É preciso destacar que a redação original do parágrafo único, do art. 12 da lei, já determinava a observância dos princípios da proporcionalidade e individualização na aplicação das sanções, levando em conta extensão do dano e o proveito patrimonial obtido pelo agente. Mas, na prática, o dispositivo vinha sendo ineficaz e quase "letra morta". Uma condenação por improbidade, até antes da reforma, acabava por impor um selo de "corrupto" no acusado, igualando agentes públicos inábeis ou que não se deram conta de alguma formalidade no exercício de sua função, sem repercussão negativa nos cofres públicos ou na vida da sociedade, com os agentes públicos verdadeiramente imorais, que, conscientemente, isto é, com dolo, praticavam atos que causam prejuízo ao erário para enriquecer ilicitamente (estes, sim, merecedores da pública palmatória).

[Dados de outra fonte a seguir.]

-- ==== Sys2Proof/Machine/Tagged.lean ====
section
/-! DEFINITION. Tagged operations (R62 .. R65, R274, R275): the step at the holding core, the word's waiting list, and the six
instructions. -/

namespace Sys2Proof.Machine

/-! ## The step at the holding core -/

/-- The tag of a word, by word index: empty unless listed. -/
def Core.tagFull (c : Core) (w : Nat) : Bool := SMap.get c.tags false w
/-- The tag set. -/
def Core.setTag (c : Core) (w : Nat) (full : Bool) : Core :=
  { c with tags := if full then SMap.put c.tags w true else SMap.del c.tags w }

/-- The word at a local offset of core h, at its point of coherence. -/
def State.localWord (s : State) (h off : Nat) : Word := BitVec.ofNat 64 (leNat (s.rawBytes (localKey h off) 8))

/-- A tagged operation tests, reads or writes, and changes the tag in one step (R63): the state and the value it returns, or
nothing when it cannot perform. -/
def State.tagTry (s : State) (h off : Nat) (op : TagOp) : Option (State × Word) :=
  let full := (s.core h).tagFull (off / 8)
  let set (t : State) (b : Bool) : State := t.modCore h (fun c => c.setTag (off / 8) b)
  let put (x : Word) : State := s.putPoc (.local_ h) (localKey h off) (leBytes 8 x.toNat)
  match op with
  | .ldf => if full then some (s, s.localWord h off) else none
  | .take => if full then some (set s false, s.localWord h off) else none
  | .ste x => if full then none else some (set (put x) true, 0#64)
  | .stf x => some (set (put x) true, 0#64)
  | .clr => some (set s false, 0#64)
  | .rd => some (s, ofBool64 full)

/-- The register write of a tagged operation's value. -/
def tagWrites (dest : Dest) (x : Word) : List RegWrite :=
  match dest with
  | .g n _ => [.g n x]
  | _ => []

/-- The post-queue entry of an instruction. -/
def Ctx.entry (c : Ctx) (id : Nat) : Option PEntry := c.post.find? (fun e => e.id == id)
/-- The outstanding instruction with a serial number. -/
def Ctx.outOf (c : Ctx) (id : Nat) : Option Outst := c.out.find? (fun o => o.id == id)

/-- An entry has taken its step: it leaves the post queue, its acquire part is satisfied, and its instruction has its writes; they
are made at once when the instruction has completed (R279). -/
def State.finishEntry (s : State) (h k id : Nat) (ws : List RegWrite) : State :=
  let acq := match (s.ctx h k).entry id with | some e => semAcq e.sem && beyondCore e.scope | none => false
  let s1 := s.modCtx h k (fun c => { c with
    post := c.post.filter (fun e => e.id != id)
    out := c.out.map (fun o => if o.id = id then { o with writes := o.writes ++ ws, pend := .ready } else o) })
  let s2 := if ((s.ctx h k).outOf id).isNone then s1.complete h k ws else s1
  if acq then s2.dropL1 h else s2

/-! ## Data that fails after issue (R219, R378, R425) -/

/-- The virtual address of a location, as core h reaches it: by its place in the near window, or by an entry of its TLB; else the
address at its owner. -/
def State.backVa (s : State) (h : Nat) (loc : Loc) : Nat :=
  match loc.space with
  | .local_ g =>
    let off := loc.at_ % 2 ^ 17
    if g % 65536 = h % 65536 then NW + off else NW + 0x10_0000 + peerNo g * 0x2_0000 + off
  | _ =>
    match (s.core h).tlb.find? (fun t => t.dctx == s.dctxOf h && decide (leafKey t.pte t.level 0 ≤ loc.at_)
        && decide (loc.at_ < leafKey t.pte t.level 0 + leafSpan t.level)) with
    | some t => t.vpn * 65536 + (loc.at_ - leafKey t.pte t.level 0)
    | none => loc.at_ % 2 ^ 52

/-- A context leaves a gang that is still forming. -/
def State.leaveGang (s : State) (h k : Nat) : State :=
  { s with gangs := (s.gangs.map (fun g => if g.turn.isNone then { g with members := g.members.filter (fun m => !(m.h == h && m.k == k)) }
      else g)).filter (fun g => !g.members.isEmpty) }

/-- The gang that context k of core h waits in, if every position has joined, has completed (R100); nothing for another one. -/
def State.joined (s : State) (h k : Nat) : State :=
  ((s.gangs.find? (fun g => g.turn.isNone && g.members.any (fun m => m.h == h && m.k == k))).bind s.gangStep).getD s

/-- An outstanding instruction traps after it has issued: it leaves without effect and its context takes the trap, with `fpc` its pc and
`rpc` the pc at which the context stands (R219). A gang in which it waits has completed, or it leaves the gang. -/
def State.failOut (s : State) (h k id code : Nat) (addr info : Word) : State :=
  match (s.ctx h k).outOf id with
  | none => s.modCtx h k (fun x => { x with post := x.post.filter (fun e => e.id != id) })
  | some o =>
    let t := s.joined h k
    let x := t.ctx h k
    ((t.leaveGang h k).setCtx h k { x with
        post := x.post.filter (fun e => e.id != id)
        out := x.out.filter (fun y => y.id != id) }).raiseAt h k id code o.pc x.pc addr info

/-- The data of an outstanding instruction failed: it takes MCHK (R425). -/
def State.killOut (s : State) (h k id : Nat) (addr info : Word) : State := s.failOut h k id Cause.mchk.code addr info

/-! ## Waiting requests (R64) -/

/-- The destination that an outstanding tagged operation names. -/
def Ctx.tagDest (c : Ctx) (id : Nat) : Dest :=
  match c.outOf id with
  | some o => (match o.pend with | .tag d => d | _ => .none)
  | none => .none

/-- The longest waiting request for a word. -/
def Core.tagHead (c : Core) (off : Nat) : Option TagWaiter := c.tagWait.find? (fun w => w.off == off)

/-- A tagged operation that has arrived at its holding core performs for its requester if it can; one that would read a word with an
uncorrectable error raises MCHK instead (R63, R425). -/
def State.tagStep (s : State) (h off : Nat) (op : TagOp) (c k id : Nat) : Option State :=
  match s.tagTry h off op with
  | none => none
  | some (t, x) =>
    let reads := match op with | .ldf | .take => true | _ => false
    if reads && SMap.get s.poison false (localKey h off / 8) then
      some (s.killOut c k id (BitVec.ofNat 64 (s.backVa c ⟨.local_ h, localKey h off⟩)) 1#64)
    else some (t.finishEntry c k id (tagWrites ((s.ctx c k).tagDest id) x))

/-- The head of a word's waiting list performs if it can, and is removed (R64). -/
def State.tagRetry (s : State) (h off : Nat) : Option State :=
  match (s.core h).tagHead off with
  | none => none
  | some w =>
    let drop (t : State) : State := t.modCore h (fun c => { c with tagWait := c.tagWait.erase w })
    match (s.ctx w.h w.k).entry w.id with
    | none => some (drop s)
    | some e =>
      match e.kind with
      | .tagged op =>
        (s.tagStep h off op w.h w.k w.id).map drop
      | _ => some (drop s)

/-- The heads of a word's waiting list perform until one cannot (R64); `fuel` bounds their number. -/
def State.tagDrain (s : State) (h off : Nat) : Nat → State
  | 0 => s
  | fuel + 1 =>
    match s.tagRetry h off with
    | none => s
    | some t => t.tagDrain h off fuel

/-- Every head that can perform does. -/
def State.tagSettle (s : State) (h off : Nat) : State := s.tagDrain h off ((s.core h).tagWait.length + 1)

/-! ## Issue -/

/-- A tagged operation at issue (R274, R275): performed at once where it may and can, else outstanding, on the word's waiting
list when it has reached the holding core and cannot perform. -/
def State.tagIssue (s : State) (l : BitVec 4) (sem : BitVec 2) (xs : Reg) (a : Reg) (imm : Word) (acc : Nat) (need : Need)
    (op : TagOp) (dest : Dest) : Except Stop State := do
  let va := s.addrMI a imm 8
  s.semScope sem xs
  must (va % 8 == 0) (misalign (BitVec.ofNat 64 va) acc 3)
  must (decide (NW ≤ va)) (windowAt (BitVec.ofNat 64 va))
  let (h, off) ← s.nearLoc va 8
  s.checkBuf h off 8 va need.wr
  let loc : Loc := ⟨.local_ h, localKey h off⟩
  (if need.rd then s.checkData va loc 8 true else .ok ())
  let v := s.scopeOf xs
  let post := (s.enqueue ⟨s.serial, sem, v, loc, .tagged op, 0⟩).stay l [] (.tag dest)
  if s.now.defer || !s.canWrite loc 8 sem v then .ok post
  else
    let s0 := s.tagSettle h off
    match s0.tagTry h off op with
    | some (t, x) =>
      let t1 := if semAcq sem then t.acquired s.now.h v else t
      .ok ((t1.tagSettle h off).endLong l (tagWrites dest x))
    | none => .ok (post.modCore h (fun c => { c with tagWait := c.tagWait ++ [⟨off, s.now.h, s.now.k, s.serial⟩] }))

/-- `ldf gd, [ga+off]` (R274). -/
def execLdf (o : MemOps) (s : State) : Out :=
  s.run (s.tagIssue o.l o.sem o.xs o.a o.imm 0 { rd := true } .ldf (.g o.d false))
/-- `ldf.take gd, [ga+off]`: a write for R55 (R274). -/
def execLdfTake (o : MemOps) (s : State) : Out :=
  s.run (s.tagIssue o.l o.sem o.xs o.a o.imm 2 { rd := true, wr := true } .take (.g o.d false))
/-- `ste [ga+off], gd` (R274). -/
def execSte (o : MemOps) (s : State) : Out :=
  s.run (s.tagIssue o.l o.sem o.xs o.a o.imm 1 { wr := true } (.ste (s.g o.d)) .none)
/-- `stf [ga+off], gd` (R274). -/
def execStf (o : MemOps) (s : State) : Out :=
  s.run (s.tagIssue o.l o.sem o.xs o.a o.imm 1 { wr := true } (.stf (s.g o.d)) .none)
/-- `tagclr [ga+off]` (R274). -/
def execTagclr (o : MemAOps) (s : State) : Out :=
  s.run (s.tagIssue o.l o.sem o.xs o.a o.imm 1 { wr := true } .clr .none)
/-- `tagrd gd, [ga+off]` (R274). -/
def execTagrd (o : MemOps) (s : State) : Out :=
  s.run (s.tagIssue o.l o.sem o.xs o.a o.imm 0 { rd := true } .rd (.g o.d false))

end Sys2Proof.Machine
end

O saldo da reforma foi positivo para barrar exageros nas condenações e, em linguagem bem simples, "separar o joio do trigo", somente caracterizando improbidade passível das pesadas sanções as condutas graves e dolosas, como deve ser. Com relação à liminar concedida no fim de 2022 pelo ministro Alexandre de Moraes, na ADIn nº 7.236/DF, que suspendeu parte dos dispositivos da lei nova, a questão envolve, em um primeiro momento, o fato de se possibilitar a suspensão de dispositivos de lei aprovada regularmente no Congresso por decisão monocrática. Mas não há problema porque o Supremo sempre fez esse controle constitucional das normas.

Muito embora tenha a liminar do ministro suspendido alguns dispositivos da lei nova, o fato é que, e este é lado positivo, manteve outros tantos introduzidos na reforma, reforçando o Supremo, com isso, a necessidade de se proceder a uma certa mitigação do que anteriormente se continha no texto da antiga LIA e nas condenações dele derivadas. A propósito, a decisão do ministro Alexandre de Moraes muito bem esclareceu, citando o Tema 1199 da Repercussão Geral, que pontos fulcrais da reforma tiveram a constitucionalidade revigorada pelo Supremo. Dentre eles, (i) a necessidade de indicação e prova do dolo para a condenação em qualquer hipótese (arts. 9º, 10 e 11), revogando improbidade culposa que já era muito criticada na doutrina, e (ii) a retroatividade da nova lei aos casos ainda não transitados em julgado.

Também foi suspensa, na liminar do STF, a eficácia do artigo 21, parágrafo 4º, da lei reformada. O dispositivo prevê que a absolvição criminal em ação que discuta os mesmos fatos, confirmada por decisão colegiada, impede o trâmite da ação por improbidade.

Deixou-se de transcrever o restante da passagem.